-- ==== Sys2Proof/Decode.lean ====
section
/-!
DEFINITION. Decoding and encoding, from the encoding tables of the spec (spec/02 R32 to R38, the slot chapters,
spec/09 R190 and the fields of spec/opcode_table.json).
A word is decoded for the slot that holds it.
Everything that spec/02 R36 calls illegal is refused by name.
-/
set_option linter.unusedVariables false

namespace Sys2Proof

/-- Bits [hi:lo] of a word. -/
def fld (w hi lo : Nat) : Nat := w / 2 ^ lo % 2 ^ (hi + 1 - lo)

/-- One bit of a word. -/
def bit (w n : Nat) : Bool := w / 2 ^ n % 2 == 1

/-- Why a word is no instruction (spec/02 R36, spec/09 R191). -/
inductive DecodeError where
  /-- the opcode is not listed for the slot -/
  | noSuchOpcode
  /-- a field that must be zero is not -/
  | reservedField
  /-- a sub-operation, condition, type, rounding, scope or operand code that is not assigned -/
  | noSuchCode
  /-- the operands are in a combination that the slot chapter forbids -/
  | forbiddenOperands
deriving DecidableEq, Repr

/-- The codes of Round (spec/03 R64). -/
def Round.code : Round → Nat
  | .rne => 0
  | .rtz => 1
  | .rup => 2
  | .rdn => 3
  | .rod => 4

/-- The Round of a code, if assigned (spec/03 R64). -/
def Round.ofCode : Nat → Option Round
  | 0 => some .rne
  | 1 => some .rtz
  | 2 => some .rup
  | 3 => some .rdn
  | 4 => some .rod
  | _ => none

/-- The codes of Cond (spec/04 R84). -/
def Cond.code : Cond → Nat
  | .eq => 0
  | .ne => 1
  | .lt => 2
  | .ge => 3
  | .ltu => 4
  | .geu => 5
  | .tst => 6

/-- The Cond of a code, if assigned (spec/04 R84). -/
def Cond.ofCode : Nat → Option Cond
  | 0 => some .eq
  | 1 => some .ne
  | 2 => some .lt
  | 3 => some .ge
  | 4 => some .ltu
  | 5 => some .geu
  | 6 => some .tst
  | _ => none

/-- The codes of Scope (spec/02 R34). -/
def Scope.code : Scope → Nat
  | .core => 0
  | .die => 1
  | .package => 2
  | .system => 3

/-- The Scope of a code, if assigned (spec/02 R34). -/
def Scope.ofCode : Nat → Option Scope
  | 0 => some .core
  | 1 => some .die
  | 2 => some .package
  | 3 => some .system
  | _ => none

/-- The codes of Size (spec/02 R34). -/
def Size.code : Size → Nat
  | .b => 0
  | .h => 1
  | .w => 2
  | .d => 3

/-- The Size of a code, if assigned (spec/02 R34). -/
def Size.ofCode : Nat → Option Size
  | 0 => some .b
  | 1 => some .h
  | 2 => some .w
  | 3 => some .d
  | _ => none

/-- The codes of ScaleMode (spec/05 R114). -/
def ScaleMode.code : ScaleMode → Nat
  | .blk => 0
  | .vec => 1
  | .keep => 2

/-- The ScaleMode of a code, if assigned (spec/05 R114). -/
def ScaleMode.ofCode : Nat → Option ScaleMode
  | 0 => some .blk
  | 1 => some .vec
  | 2 => some .keep
  | _ => none

/-- The codes of VType (spec/02 R38). -/
def VType.code : VType → Nat
  | .i32 => 0
  | .f32 => 1
  | .bf16x2 => 2
  | .f16x2 => 3
  | .i16x2 => 4
  | .i8x4 => 5
  | .ui32 => 6

/-- The VType of a code, if assigned (spec/02 R38). -/
def VType.ofCode : Nat → Option VType
  | 0 => some .i32
  | 1 => some .f32
  | 2 => some .bf16x2
  | 3 => some .f16x2
  | 4 => some .i16x2
  | 5 => some .i8x4
  | 6 => some .ui32
  | _ => none

/-- The codes of VCond (spec/08 R165). -/
def VCond.code : VCond → Nat
  | .eq => 0
  | .ne => 1
  | .lt => 2
  | .le => 3
  | .gt => 4
  | .ge => 5
  | .tst => 6

/-- The VCond of a code, if assigned (spec/08 R165). -/
def VCond.ofCode : Nat → Option VCond
  | 0 => some .eq
  | 1 => some .ne
  | 2 => some .lt
  | 3 => some .le
  | 4 => some .gt
  | 5 => some .ge
  | 6 => some .tst
  | _ => none

/-- The codes of DrainMode (spec/09 R194). -/
def DrainMode.code : DrainMode → Nat
  | .blk => 0
  | .row => 1
  | .tag => 2

/-- The DrainMode of a code, if assigned (spec/09 R194). -/
def DrainMode.ofCode : Nat → Option DrainMode
  | 0 => some .blk
  | 1 => some .row
  | 2 => some .tag
  | _ => none

/-- The codes of MWaitCond (spec/09 R199). -/
def MWaitCond.code : MWaitCond → Nat
  | .free => 0
  | .drains => 1
  | .seals => 2

/-- The MWaitCond of a code, if assigned (spec/09 R199). -/
def MWaitCond.ofCode : Nat → Option MWaitCond
  | 0 => some .free
  | 1 => some .drains
  | 2 => some .seals
  | _ => none

/-- The codes of AccOp (spec/11 R228). -/
def AccOp.code : AccOp → Nat
  | .addI32 => 0
  | .addI64 => 1
  | .addF32 => 2
  | .minI32 => 3
  | .maxI32 => 4
  | .minF32 => 5
  | .maxF32 => 6
  | .and => 7
  | .or => 8
  | .xor => 9

/-- The AccOp of a code, if assigned (spec/11 R228). -/
def AccOp.ofCode : Nat → Option AccOp
  | 0 => some .addI32
  | 1 => some .addI64
  | 2 => some .addF32
  | 3 => some .minI32
  | 4 => some .maxI32
  | 5 => some .minF32
  | 6 => some .maxF32
  | 7 => some .and
  | 8 => some .or
  | 9 => some .xor
  | _ => none

/-- The codes of RingDir (spec/11 R232). -/
def RingDir.code : RingDir → Nat
  | .inp => 0
  | .out => 1

/-- The RingDir of a code, if assigned (spec/11 R232). -/
def RingDir.ofCode : Nat → Option RingDir
  | 0 => some .inp
  | 1 => some .out
  | _ => none

/-- The codes of CollKind (spec/11 R240). -/
def CollKind.code : CollKind → Nat
  | .ar => 0
  | .rs => 1
  | .ag => 2

/-- The CollKind of a code, if assigned (spec/11 R240). -/
def CollKind.ofCode : Nat → Option CollKind
  | 0 => some .ar
  | 1 => some .rs
  | 2 => some .ag
  | _ => none

/-- The codes of CollOp (spec/11 R240). -/
def CollOp.code : CollOp → Nat
  | .addF32 => 0
  | .addI32 => 1
  | .addI64 => 2
  | .maxF32 => 3
  | .minF32 => 4

/-- The CollOp of a code, if assigned (spec/11 R240). -/
def CollOp.ofCode : Nat → Option CollOp
  | 0 => some .addF32
  | 1 => some .addI32
  | 2 => some .addI64
  | 3 => some .maxF32
  | 4 => some .minF32
  | _ => none

/-- The codes of TItem (spec/12 R266). -/
def TItem.code : TItem → Nat
  | .spidx => 0
  | .tcb => 1
  | .parent => 2
  | .restarts => 3
  | .nspawn => 4
  | .npend => 5
  | .prio => 6
  | .stream => 7

/-- The TItem of a code, if assigned (spec/12 R266). -/
def TItem.ofCode : Nat → Option TItem
  | 0 => some .spidx
  | 1 => some .tcb
  | 2 => some .parent
  | 3 => some .restarts
  | 4 => some .nspawn
  | 5 => some .npend
  | 6 => some .prio
  | 7 => some .stream
  | _ => none

/-- The codes of SegRest (spec/07 R154). -/
def SegRest.code : SegRest → Nat
  | .retain => 0
  | .off => 1

/-- The SegRest of a code, if assigned (spec/07 R154). -/
def SegRest.ofCode : Nat → Option SegRest
  | 0 => some .retain
  | 1 => some .off
  | _ => none

/-- The codes of AddSrc (spec/09 R190). -/
def AddSrc.code : AddSrc → Nat
  | .wp => 0
  | .imm => 1
  | .adva => 2
  | .advb => 3
  | .kg => 4

/-- The AddSrc of a code, if assigned (spec/09 R190). -/
def AddSrc.ofCode : Nat → Option AddSrc
  | 0 => some .wp
  | 1 => some .imm
  | 2 => some .adva
  | 3 => some .advb
  | 4 => some .kg
  | _ => none

/-- The codes of SetSrc (spec/09 R190). -/
def SetSrc.code : SetSrc → Nat
  | .wp => 0
  | .imm => 1

/-- The SetSrc of a code, if assigned (spec/09 R190). -/
def SetSrc.ofCode : Nat → Option SetSrc
  | 0 => some .wp
  | 1 => some .imm
  | _ => none

/-- The codes of MicroCond (spec/09 R190). -/
def MicroCond.code : MicroCond → Nat
  | .lt => 0
  | .ge => 1
  | .eq => 2
  | .ne => 3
= = =
# [WHAT THE TASK ASKS]
Print exactly, and only, the lines from the line containing "def CollKind.ofCode : Nat → Option CollKind" through the final line of the records, both included.

# [SOLVED EXERCISE]
def CollKind.ofCode : Nat → Option CollKind
  | 0 => some .ar
  | 1 => some .rs
  | 2 => some .ag
  | _ => none

/-- The codes of CollOp (spec/11 R240). -/
def CollOp.code : CollOp → Nat
  | .addF32 => 0
  | .addI32 => 1
  | .addI64 => 2
  | .maxF32 => 3
  | .minF32 => 4

/-- The CollOp of a code, if assigned (spec/11 R240). -/
def CollOp.ofCode : Nat → Option CollOp
  | 0 => some .addF32
  | 1 => some .addI32
  | 2 => some .addI64
  | 3 => some .maxF32
  | 4 => some .minF32
  | _ => none

/-- The codes of TItem (spec/12 R266). -/
def TItem.code : TItem → Nat
  | .spidx => 0
  | .tcb => 1
  | .parent => 2
  | .restarts => 3
  | .nspawn => 4
  | .npend => 5
  | .prio => 6
  | .stream => 7

/-- The TItem of a code, if assigned (spec/12 R266). -/
def TItem.ofCode : Nat → Option TItem
  | 0 => some .spidx
  | 1 => some .tcb
  | 2 => some .parent
  | 3 => some .restarts
  | 4 => some .nspawn
  | 5 => some .npend
  | 6 => some .prio
  | 7 => some .stream
  | _ => none

/-- The codes of SegRest (spec/07 R154). -/
def SegRest.code : SegRest → Nat
  | .retain => 0
  | .off => 1

/-- The SegRest of a code, if assigned (spec/07 R154). -/
def SegRest.ofCode : Nat → Option SegRest
  | 0 => some .retain
  | 1 => some .off
  | _ => none

/-- The codes of AddSrc (spec/09 R190). -/
def AddSrc.code : AddSrc → Nat
  | .wp => 0
  | .imm => 1
  | .adva => 2
  | .advb => 3
  | .kg => 4

/-- The AddSrc of a code, if assigned (spec/09 R190). -/
def AddSrc.ofCode : Nat → Option AddSrc
  | 0 => some .wp
  | 1 => some .imm
  | 2 => some .adva
  | 3 => some .advb
  | 4 => some .kg
  | _ => none

/-- The codes of SetSrc (spec/09 R190). -/
def SetSrc.code : SetSrc → Nat
  | .wp => 0
  | .imm => 1

/-- The SetSrc of a code, if assigned (spec/09 R190). -/
def SetSrc.ofCode : Nat → Option SetSrc
  | 0 => some .wp
  | 1 => some .imm
  | _ => none

/-- The codes of MicroCond (spec/09 R190). -/
def MicroCond.code : MicroCond → Nat
  | .lt => 0
  | .ge => 1
  | .eq => 2
  | .ne => 3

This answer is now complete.